Among the FSA’s recommendations are: improving the quality of early childhood development programs; bringing health intervention programs to schools, along with programs to improve students’ mental health, nutrition and physical activities; investing in quality neighborhood services such as grocery stores, banks, parks and affordable and safe housing; and expanding chronic disease prevention and management.

The 2014 Michael Brown shooting in Ferguson brought the FSA’s conclusions much greater attention than Purnell had expected: “Suddenly this work takes on broader promise. People are looking to our data to find out what happened and why it happened.”

Still, he said: “Did any of this matter, is the question. Will messages reach intended audiences? Can community members be engaged, mobilized to respond to this information?” And will practices and policies change?

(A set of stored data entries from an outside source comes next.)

-- ==== Sys2Proof/Machine/UnitCmd.lean ====
section
/-! DEFINITION. Unit commands of cores other than bignum programs: cipher command blocks (R272), host transfers (R273),
how a unit command ends (R270). -/
namespace Sys2Proof.Machine

/-! ### The held job -/

/-- The job a core holds, with its key. -/
def State.heldJob (s : State) (c : Nat) : Option (Nat × Job) :=
  let h := (s.core c).held
  if h = 0 then none else (s.job (h - 1)).map (fun j => (h - 1, j))

/-! ### Cipher commands (R272) -/

/-- The key of a cipher command, checked against the job's colour key (R272, R171). -/
def State.ccmdKey (s : State) (j : Job) (c : Cmd) (d : CCmd) : Except Nat CKey :=
  match s.heldJob c.core with
  | none => .error S.denied
  | some (hk, hj) => match d.ksrc with
    | 0 => s.slotKey j d.ref d.usage
    | 1 => s.credKey hk hj d.handle
    | _ => s.keyrefKey hk hj d.kref d.usage

/-- The key a cipher command reads has lost a word. -/
def State.ccmdStruck (s : State) (c : Cmd) (d : CCmd) : Option Nat :=
  match s.heldJob c.core with
  | none => none
  | some (hk, hj) => match d.ksrc with
    | 0 => s.slotStruck d.ref
    | 1 => s.entryStruck hk hj d.handle
    | _ => (match hj.sess with
      | some x => s.slotStruck (ctxKeyref (s.sessView hk hj x) d.kref &&& 0x7FFFFFFF)
      | none => none)

/-- The input and the chaining value of a cipher command; `none` where a packed string is malformed (R8). -/
def CCmd.data (d : CCmd) (src iva : List Word) : Option (List Octet × List Octet) :=
  match unpackWords src, (if d.usesIv then unpackWords iva else some (zeros 16)) with
  | some m, some v => if m.length = d.len ∧ v.length = 16 then some (m, v) else none
  | _, _ => none

/-! ### Host transfers (R273) -/

/-- Drop the first octets of a list of buffer elements. -/
def dropElems : Nat → List (Nat × Nat) → List (Nat × Nat)
  | _, [] => []
  | n, (a, l) :: r => if l ≤ n then dropElems (n - l) r else (a + n, l - n) :: r

/-- Write octets at an offset of an output kept for another device (R112). -/
def putOut (outs : List (Nat × List Octet)) (cell off : Nat) (l : List Octet) : List (Nat × List Octet) :=
  let old := match outs.find? (fun e => e.1 == cell) with | some e => e.2 | none => []
  let new := sliceOct old 0 off ++ l ++ old.drop (off + l.length)
  outs.filter (fun e => e.1 != cell) ++ [(cell, new)]

/-- Write octets at an offset of the output buffer a cell of a held job names. -/
def State.putHost (s : State) (hk : Nat) (hj : Job) (cell off : Nat) (l : List Octet) : State :=
  if hj.origin.isSome then s.setJob hk { hj with outData := putOut hj.outData cell off l }
  else s.toElems (dropElems off (hj.elems cell)) l

end Sys2Proof.Machine
end

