-- ==== Sys2Proof/Machine/Lattice.lean ====
section
/-! DEFINITION. ML-KEM (FIPS 203) and ML-DSA (FIPS 204) over octet strings: what the lattice opcodes compute (R290, R291,
log entry 8). A polynomial is its 256 coefficients in order, each in 0 to q − 1 (R277). -/
namespace Sys2Proof.Machine

/-! ### Transforms -/

/-- ζ^e mod q. -/
def zpow (q z : Nat) : Nat → Nat
  | 0 => 1
  | e + 1 => zpow q z e * z % q

/-- The low `n` bits of `i` reversed. -/
def bitRev : Nat → Nat → Nat
  | 0, _ => 0
  | n + 1, i => i % 2 * 2 ^ n + bitRev n (i / 2)

/-- The forward transform: `d` layers from block `i`, twiddles ζ^br(i) (FIPS 203 algorithm 9, FIPS 204 algorithm 41). -/
def ntt (q z br : Nat) : Nat → Nat → List Nat → List Nat
  | 0, _, l => l
  | d + 1, i, l =>
    let h := l.length / 2
    let lo := l.take h
    let w := zpow q z (bitRev br i)
    let t := (l.drop h).map (fun x => x * w % q)
    ntt q z br d (2 * i) (List.zipWith (fun a b => (a + b) % q) lo t) ++
      ntt q z br d (2 * i + 1) (List.zipWith (fun a b => (a + (q - b)) % q) lo t)

/-- The inverse of the forward transform but for the factor 2^layers; ζ has order `ord`. -/
def nttInv (q z br ord : Nat) : Nat → Nat → List Nat → List Nat
  | 0, _, l => l
  | d + 1, i, l =>
    let h := l.length / 2
    let a := nttInv q z br ord d (2 * i) (l.take h)
    let b := nttInv q z br ord d (2 * i + 1) (l.drop h)
    let w := zpow q z (ord - bitRev br i)
    List.zipWith (fun x y => (x + y) % q) a b ++ List.zipWith (fun x y => (x + (q - y)) * w % q) a b

/-! ### Lane-scaled form (R278 to R280) -/

/-- How a transform lies on the lanes (Table 9-1). -/
structure LaneForm where
  /-- q -/
  q : Nat
  /-- ζ -/
  z : Nat
  /-- the order of ζ -/
  ord : Nat
  /-- bits of a twiddle's exponent -/
  br : Nat
  /-- elements of a vector -/
  els : Nat

/-- ML-KEM: 16 lanes, positions of lane bits 3, 2 and 1. -/
def kemLanes : LaneForm := ⟨3329, 17, 256, 7, 16⟩
/-- ML-DSA: 8 elements, positions of element bits 2, 1 and 0. -/
def dsaLanes : LaneForm := ⟨8380417, 1753, 512, 8, 8⟩

/-- The position bits (h, m, l) of an element, as a number of three bits (R279). -/
def LaneForm.pos (f : LaneForm) (i : Nat) : Nat := i * 8 / f.els % 8

/-- κ(j), or its inverse. -/
def LaneForm.kappa (f : LaneForm) (j : Nat) (inv : Bool) : Nat :=
  let e := f.ord / 8 * bitRev 2 j
  zpow f.q f.z (if inv then f.ord - e else e)

/-- An element of W_A (0), W_B (1) or W_C (2) at an element of a vector (Table 9-2). -/
def LaneForm.twiddle (f : LaneForm) (n i : Nat) : Nat :=
  let p := f.pos i
  let (own, j) := if n = 0 then (p / 4 % 2, 0) else if n = 1 then (p / 2 % 2, p / 4 % 2) else (p % 2, p / 4 % 2 * 2 + p / 2 % 2)
  if own = 0 then f.kappa j false else f.q - f.kappa j true

/-- σ at an element (Table 9-2). -/
def LaneForm.sigma (f : LaneForm) (i : Nat) : Nat :=
  let p := f.pos i
  let t (n bit : Nat) : Nat := if p / bit % 2 = 1 then f.twiddle n i else 1
  t 0 4 * t 1 2 % f.q * t 2 1 % f.q

/-- S_v at an element (Table 9-2). -/
def LaneForm.scale (f : LaneForm) (v i : Nat) : Nat :=
  let p := f.pos i
  let n := 256 / f.els
  let t (k bit : Nat) : Nat := if p / bit % 2 = 1 then zpow f.q f.z (bitRev f.br (k * (n + v))) else 1
  t 1 4 * t 2 2 % f.q * t 4 1 % f.q

/-- The partner of an element in the within-vector layer `n` (R280). -/
def LaneForm.partner (f : LaneForm) (n i : Nat) : Nat := i ^^^ (f.els / 2 ^ (n + 1))

/-- A twiddle as it is stored: its residue is the twiddle, its low bits name the partner (R280). -/
def LaneForm.stored (f : LaneForm) (n i : Nat) : Nat :=
  let w := f.twiddle n i
  w + (((f.partner n i : Int) - w) % f.els).toNat * f.q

Thus, marketing has become Purnell’s emphasis since the FSA issued its first policy papers. FSA representatives have met with more than 200 St. Louis groups as well as local officials. They have produced a website and videos to promote their results and recommendations, and are active on social media. They’ve used the FSA recommendations to form different local discussion groups, as well as “action tool kits” for community groups to use, and now are creating groups to strategize implementation of FSA recommendations.

A balance of black and white people, reflecting St. Louis County demographics, has been involved in such efforts, he said. Even the local commission charged with reporting on the Ferguson shooting said the FSA was valuable in helping reach its conclusions, Purnell noted.

Although it is still too early to measure results from the FSA, he concluded, “we believe we’re reaching the intended audience.”